NOTE: Why you cannot just allocate slice and release and in new iteration allocate and release again etc? Go should know it has available space and just reuses that no? (: Well, it’s not that easy. TL;DR is that Go Garbage Collection runs periodically or on certain cases (big heap), but definitely not on every iteration of your loop (that would be super slow). Read more in details here.

Avoid 🔥
var messages []string
for _, msg := range recv {
    messages = append(messages, msg)

    if len(messages) > maxMessageLen {
        marshalAndSend(messages)
        // This creates new array.
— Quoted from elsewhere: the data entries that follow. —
-- ==== Sys2Proof/Machine/Channel.lean ====
section
/-! DEFINITION. The channel contexts (file 06): states, takes, the effective delay, dispatch, output frame
starts, and the channel requests. -/

namespace Sys2Proof.Machine

/-! ## The effective delay (R105) -/

/-- Dly_eff from the delay field and mode of a bank, P_nom_in and the ring's depth D (R105). -/
def effectiveDelay (b : Bank) (pIn depth : Nat) : Nat :=
  match b.delay with
  | none => (if b.mode = .filmAware then 3 else 2) * pIn + b.pOut + 27000
  | some x =>
    let lo := pIn + b.pOut
    let hi := (depth - 1) * pIn
    if hi < lo then lo else if x < lo then lo else if hi < x then hi else x

/-- The detected standard of the channel's feed, when the feed is LOCKED and the standard is accepted
(R92). -/
def acceptedFeed (s : State) (c : Chan) : Option StdId :=
  let b := bankOf s c
  let r := s.rxs[b.feed]
  if r.state = .locked then r.detected.filter fun i => b.expected.all (· = i) else none

/-- Compute Dly_eff when the feed is LOCKED and accepted; otherwise it stays (R105). -/
def computeDelay (c : Chan) (s : State) : State :=
  match acceptedFeed s c with
  | some i =>
    let b := bankOf s c
    s.modChan c fun ch => { ch with dlyEff := some (effectiveDelay b (Config.pNom i) s.rings[b.feed].depth) }
  | none => s

/-! ## States (R101, R111) -/

/-- The channel takes a state: CHANNEL_STATE is raised and HOLDING follows (R111). -/
def setChanState (c : Chan) (st : ChanState) (s : State) : State :=
  let before := s.chans[c].state
  let s := raise (.channelState c) (s.modChan c fun ch => { ch with state := st })
  condition (.holding c) (before = .holding) (st = .holding) s

/-- Entry into PRIMING: Dly_eff is computed and the last list kind becomes none (R101); the countdown becomes
absent (R166). -/
def enterPriming (c : Chan) (s : State) : State :=
  let s := setChanState c .priming (endHold c s)
  computeDelay c (s.modChan c fun ch => { ch with listKind := none })

/-- Entry into HOLDING: the loss hold begins (R166), and it is an occurrence for the alert lines (R173). -/
def enterHolding (c : Chan) (s : State) : State := alertOccurrence c (beginHold c (setChanState c .holding s))

/-- R101: what a channel does on a report of its feed's receiver. -/
def followFeed (c : Chan) (s : State) : State :=
  let ok := (acceptedFeed s c).isSome
  match s.chans[c].state with
  | .stopped => s
  | .waitFeed => if ok then enterPriming c s else s
  | .priming | .running => if ok then s else enterHolding c s
  | .holding => if ok then enterPriming c s else s

/-- R101: a report of a receiver reaches the channels whose active banks name the feed, in ascending order
(log entry 17). -/
def reportToChannels (f : Feed) (s : State) : State :=
  forEach (allChans.filter fun c => (bankOf s c).feed = f) followFeed s

/-! ## Takes (R97–R100, R104) -/

/-- A structural field differs (the bank record table). -/
def structuralChange (a b : Bank) : Bool :=
  a.feed ≠ b.feed || a.outStd ≠ b.outStd || a.ref ≠ b.ref || a.expected ≠ b.expected

/-- R13: the frame start sequence is rebuilt when reference, output standard or offset changes. -/
def sequenceChange (a b : Bank) : Bool := a.ref ≠ b.ref || a.outStd ≠ b.outStd || a.offset ≠ b.offset

/-- R104: a structural take re-primes a channel that is not STOPPED. -/
def reprime (c : Chan) (old new : Bank) (s : State) : State :=
  let s := if old.outStd ≠ new.outStd then goBlack c (releaseOnAir c s) else s
  if (acceptedFeed s c).isSome then enterPriming c s
  else
    match s.chans[c].state with
    | .priming | .running => enterHolding c s
    | .stopped | .waitFeed | .holding => s

/-- R93: what an applied take does to the channel. -/
def takeEffects (c : Chan) (old new : Bank) (s : State) : State :=
  if structuralChange old new then
    if s.chans[c].state = .stopped then s else reprime c old new s
  else computeDelay c s

/-- The take changes the active bank (R98, steps 2 to 4). -/
def swapBanks (c : Chan) (s : State) : State :=
  s.modChan c fun ch =>
    { ch with active := (match ch.active with | .a => .b | .b => .a), revision := ch.revision + 1,
              takePending := false, lastTake := .applied s.now }

/-- A take application (R98), or its rejection (R99). -/
def applyTake (c : Chan) (atFrameStart : Bool) (s : State) : State :=
  let old := bankOf s c
  let new := s.chans[c].nextBank
  if bankCompatible s new then
    let s := swapBanks c s
    let s := if sequenceChange old new then rebuild c old.pOut s else s
    raise (.takeDone c) (takeEffects c old new (takeEmission c old new atFrameStart s))
  else
    raise (.takeDone c)
      (s.modChan c fun ch => { ch with takePending := false, lastTake := .rejected s.now })

/-- Results of a take on one channel (R181). -/
inductive TakeWord where
  | applied | rejected | pending
deriving DecidableEq, Repr

/-- Codes of the results (R181). -/
def TakeWord.word : TakeWord → Word
  | .applied => 0#16 | .rejected => 1#16 | .pending => 2#16

/-- A take on one channel (R97). -/
def takeOn (c : Chan) (s : State) : TakeWord × State :=
  let ch := s.chans[c]
  if ch.state = .stopped ∧ !ch.takePending then
    (if bankCompatible s ch.nextBank then .applied else .rejected, applyTake c false s)
  else (.pending, s.modChan c fun ch => { ch with takePending := true })

/-- The channels of a mask, in ascending order. -/
def maskChans (mask : Nat) : List Chan := allChans.filter fun c => mask.testBit c.val

/-- The peer-change entry of a take on a channel (R97, R100). -/
def takeEntry (s : State) (c : Chan) : PeerEntry := ⟨0x34#8, some c.val, some s.chans[c].revision⟩

/-- Takes on a list of channels, each announced to the other port (R97). -/
def takeAll (p : Port) : List Chan → State → List Word × State
  | [], s => ([], s)
  | c :: rest, s =>
    let (w, s) := takeOn c s
    let (ws, s) := takeAll p rest (announce p (takeEntry s c) s)
    (w.word :: ws, s)

/-- TAKE at its owner (R97). -/
def ownTake (p : Port) (mask : Nat) (s : State) : Answer :=
  if mask = 0 ∨ 255 < mask then .invalid s
  else
    let (ws, s) := takeAll p (maskChans mask) s
    .ok ws s

/-- TAKE (R97). -/
def execTake (dt : Nat) (p : Port) (tag : Byte) (params : List Word) (s : State) : Result :=
  .next (submit p tag params params1 (ownTake p) (s.elapse dt))

/-- A take by an auxiliary line, with entries to both ports (R100). -/
def auxTake (c : Chan) (s : State) : State :=
  let (_, s) := takeOn c s
  let e := takeEntry s c
  peerAppend .b e (peerAppend .a e s)

/-! ## Dispatch (R107, R108) -/

/-- The selection's marks on the channel (R125, R130). -/
def recordSelection (c : Chan) (kind : ListKind) (passes : List PassRec) (s : State) : State :=
  s.modChan c fun ch =>
    { ch with
      listKind := some kind
      readback := some ⟨kind, passes.map PassRec.readback⟩
      counters := { ch.counters with
        srcEarly := satAdd Config.max16 ch.counters.srcEarly (countCase .early passes)
        srcLate := satAdd Config.max16 ch.counters.srcLate (countCase .late passes) } }

/-- Record the last dispatch outcome. -/
def setOutcome (c : Chan) (x : DispatchOutcome) (s : State) : State :=
  s.modChan c fun ch => { ch with outcome := some x }

/-- The job of a dispatch (R108). -/
def makeJob (s : State) (c : Chan) (srcStd : StdId) (passes : List PassRec) (dest : SlotNo) : Job :=
  let b := bankOf s c
  { chan := c, frame := s.chans[c].frame + 1, outStd := b.outStd, srcStd := srcStd,
    deadline := s.timing[c].next, passes := passes, slots := slotSet passes,
    fields := (b.vProf, b.hProf, b.mProf),
    resolved := resolveProfiles s srcStd b.outStd b.vProf b.hProf b.mProf, captured := none, dest := dest,
    start := none, completion := none, failed := [], onAirFailed := [] }

/-- Steps 3 and 4 of a dispatch: the pins, and the hand-over (R107). -/
def queueJob (c : Chan) (j : Job) (s : State) : State :=
  let s := forEach j.slots pin s
  let s := s.modChan c fun ch => { ch with resolved := some j.resolved }
  let s := setOutcome c .job (handOver j s)
  if s.chans[c].state = .priming then setChanState c .running s else s

/-- Steps 2 to 4 of a dispatch whose list is not empty (R107). -/
def dispatchJob (c : Chan) (srcStd : StdId) (passes : List PassRec) (s : State) : State :=
  let b := bankOf s c
  match allocate (destRecord c b.outStd (s.chans[c].frame + 1)) s with
  | (some n, s) => queueJob c (makeJob s c srcStd passes n) s
  | (none, s) => setOutcome c .noSlot s

/-- Dispatch of frame k + 1, and the prune that ends it (R107, R125, R130). -/
def dispatch (c : Chan) (s : State) : State :=
  let b := bankOf s c
  let ch := s.chans[c]
  let std := s.rxs[b.feed].detected
  let kind := listKindOf std b.mode s.dets[b.feed].state
  let list := pictureList s b.feed kind
  let modeChange := ch.listKind.any (· ≠ kind)
  let passes := passRecords list b modeChange (ch.frame + 1) s.timing[c].next (ch.dlyEff.getD 0)
  let s := recordSelection c kind passes s
  prune b.feed <|
    match list, std with
    | _ :: _, some i => dispatchJob c i passes s
    | _, _ => setOutcome c .noPicture s

/-! ## Output frame starts (R106) -/

/-- An output frame start is due. -/
def frameStartDue (s : State) (c : Chan) : Bool := s.isReady && s.timing[c].next ≤ s.now

/-- Step 1: the output frame counter (R106). -/
def countFrame (c : Chan) (s : State) : State :=
  s.modChan c fun ch => if ch.state = .stopped then ch else { ch with frame := ch.frame + 1 }

/-- Step 3: a pending take (R98). -/
def pendingTake (c : Chan) (s : State) : State := if s.chans[c].takePending then applyTake c true s else s

/-- Step 4: the dispatch (R106). -/
def dispatchIfActive (c : Chan) (s : State) : State :=
  match s.chans[c].state with
  | .priming | .running => dispatch c s
  | .stopped | .waitFeed | .holding => s

/-- An output frame start, its four steps in order (R106); the frame start occurs at its scheduled time, and
the next one is scheduled before the steps (R5, log entry 17). -/
def outputFrameStart (c : Chan) (s : State) : State :=
  if frameStartDue s c then
    dispatchIfActive c (pendingTake c (present c (beginFrame c (countFrame c (advanceTiming c s)))))
  else s

/-- OUTPUT_FRAME_START (R106). -/
def execOutputFrameStart (dt : Nat) (c : Chan) (s : State) : Result := .next (outputFrameStart c (s.elapse dt))

/-! ## Requests -/

/-- Replace the next bank. -/
def Channel.setNext (ch : Channel) (b : Bank) : Channel :=
  match ch.active with
  | .a => { ch with bankB := b }
  | .b => { ch with bankA := b }

/-- R94: the next bank as it would stand; `none` when the edit is INVALID. -/
def editBank (items : List (Nat × Nat)) (b : Bank) : Option Bank :=
  if items.isEmpty ∨ !(items.map Prod.fst).Nodup then none
  else (b.setFields items).filter Bank.offsetOk

/-- SET_CHANNEL at its owner (R94, R95). -/
def ownSetChannel (p : Port) (a : ChannelEdit) (s : State) : Answer :=
  match idx 8 a.chan with
  | none => .invalid s
  | some c =>
    match editBank a.items s.chans[c].nextBank with
    | none => .invalid s
    | some b =>
      let rev := s.chans[c].revision
      if a.expected.all (· = rev) then
        .ok [rev + 1]
          (announce p ⟨0x30#8, some c.val, some (rev + 1)⟩
            (s.modChan c fun ch => { ch.setNext b with revision := rev + 1 }))
      else .complete .stale [rev] s

/-- SET_CHANNEL (R94). -/
def execSetChannel (dt : Nat) (p : Port) (tag : Byte) (params : List Word) (s : State) : Result :=
  .next (submit p tag params paramsChannel (ownSetChannel p) (s.elapse dt))

/-- Position of a bank in the list of values. -/
def BankId.code : BankId → Nat
  | .a => 0 | .b => 1

/-- GET_CHANNEL at its owner (R96). -/
def ownGetChannel (a : Nat) (s : State) : Answer :=
  match idx 8 a with
  | none => .invalid s
  | some c =>
    let ch := s.chans[c]
    .ok (ch.bankA.words ++ ch.bankB.words ++ w16 ch.active.code ++ [ch.revision] ++ wFlag ch.takePending) s

/-- GET_CHANNEL (R96). -/
def execGetChannel (dt : Nat) (p : Port) (tag : Byte) (params : List Word) (s : State) : Result :=
  .next (submit p tag params params1 ownGetChannel (s.elapse dt))

/-- R102: what a start sets to none and to 0; the output's late run is cleared (R165). -/
def clearRun (c : Chan) (s : State) : State :=
  let s := s.modChan c fun ch =>
    { ch with counters := .zero, frame := 0, listKind := none, outcome := none, readback := none }
  s.modOutput c fun o => { o with lateRun := false }

/-- R102, step 3. -/
def startState (c : Chan) (s : State) : State :=
  if (acceptedFeed s c).isSome then enterPriming c s
  else (setChanState c .waitFeed s).modChan c fun ch => { ch with dlyEff := none }

/-- START_CHANNEL at its owner (R102). -/
def ownStartChannel (p : Port) (a : Nat) (s : State) : Answer :=
  match idx 8 a with
  | none => .invalid s
  | some c =>
    if s.chans[c].state ≠ .stopped then .refused .notStopped s
    else if bankCompatible s (bankOf s c) then
      let s := startState c (clearRun c s)
      .ok (w16 s.chans[c].state.code) (announce p ⟨0x32#8, some c.val, some s.chans[c].revision⟩ s)
    else .refused .refIncompatible s

/-- START_CHANNEL (R102). -/
def execStartChannel (dt : Nat) (p : Port) (tag : Byte) (params : List Word) (s : State) : Result :=
  .next (submit p tag params params1 (ownStartChannel p) (s.elapse dt))

/-- R103: the channel enters STOPPED; its job is abandoned, and its slots are released. -/
def stopChannel (c : Chan) (s : State) : State := stopOutput c (abandonAtStop c (setChanState c .stopped s))

/-- STOP_CHANNEL at its owner (R103). -/
def ownStopChannel (p : Port) (a : Nat) (s : State) : Answer :=
  match idx 8 a with
  | none => .invalid s
  | some c =>
    if s.chans[c].state = .stopped then .complete .already [] s
    else .ok [] (announce p ⟨0x33#8, some c.val, some s.chans[c].revision⟩ (stopChannel c s))

/-- STOP_CHANNEL (R103). -/
def execStopChannel (dt : Nat) (p : Port) (tag : Byte) (params : List Word) (s : State) : Result :=
  .next (submit p tag params params1 (ownStopChannel p) (s.elapse dt))

/-- The last take result with its house time. -/
def TakeResult.words : TakeResult → List Word
  | .none => w16 0 ++ wOpt 4 (fun t : Nat => w64 t) Option.none
  | .applied t => w16 1 ++ wOpt 4 (fun t : Nat => w64 t) (some t)
  | .rejected t => w16 2 ++ wOpt 4 (fun t : Nat => w64 t) (some t)

/-- One pass of the selection readback. -/
def PassReadback.words (x : PassReadback) : List Word :=
  w16 x.sel.code ++ wList w64 x.stamps ++ wOpt 1 (fun q : Nat => w16 q) x.q ++ w16 x.b

/-- The selection readback. -/
def SelReadback.words (x : SelReadback) : List Word := w16 x.kind.code ++ wList PassReadback.words x.passes

/-- GET_CHANNEL_STATUS's result (R110, R169). -/
def channelWords (s : State) (c : Chan) : List Word :=
  let ch := s.chans[c]
  let k := ch.counters
  w16 ch.state.code ++ w16 ch.active.code ++ [ch.revision] ++ wFlag ch.takePending ++ ch.lastTake.words ++
  wOpt 2 (fun d : Nat => w32 d) ch.dlyEff ++ w32 ch.frame.toNat ++
  wOpt 1 (fun x : DispatchOutcome => w16 x.code) ch.outcome ++
  wOpt 1 (fun x : ListKind => w16 x.code) ch.listKind ++ wOpt 2 SelReadback.words ch.readback ++
  w16 k.presented ++ w16 k.late ++ w16 k.repeats ++ w16 k.srcEarly ++ w16 k.srcLate ++
  wOpt 3 (fun r : Resolved => w16 r.v.val ++ w16 r.h.val ++ w16 r.m.val) ch.resolved ++ outputWords s c

/-- GET_CHANNEL_STATUS at its owner (R110). -/
def ownGetChannelStatus (a : Nat × Nat) (s : State) : Answer :=
  match idx 8 a.1, flagOf a.2 with
  | some c, some clear =>
    .ok (channelWords s c) (if clear then s.modChan c fun ch => { ch with counters := .zero } else s)
  | _, _ => .invalid s

/-- GET_CHANNEL_STATUS (R110). -/
def execGetChannelStatus (dt : Nat) (p : Port) (tag : Byte) (params : List Word) (s : State) : Result :=
  .next (submit p tag params params2 ownGetChannelStatus (s.elapse dt))

end Sys2Proof.Machine
end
Previous array
        // will be garbage collected only after
        // some time (seconds), which
        // can create enormous memory pressure.
        messages = []string
    }
}
Better 🤓
var messages []string
for _, msg := range recv {
	messages = append(messages, msg)

	if len(messages) > maxMessageLen {
		marshalAndSend(messages)
		// Instead of new array, reuse
		// the same, with the same capacity,
		// just length equals to zero.
		messages = messages[:0]
	}
}

Readability #

The part that all Gophers love ❤️ How to make code more readable?

For the Thanos Team, readability is about programming in a way that does not surprise the reader of the code. All the details and inconsistencies can distract or mislead the reader, so every character or newline might matter. That’s why we might be spending more time on every Pull Requests’ review, especially in the beginning, but for a good reason! To make sure we can quickly understand, extend and fix problems with our system.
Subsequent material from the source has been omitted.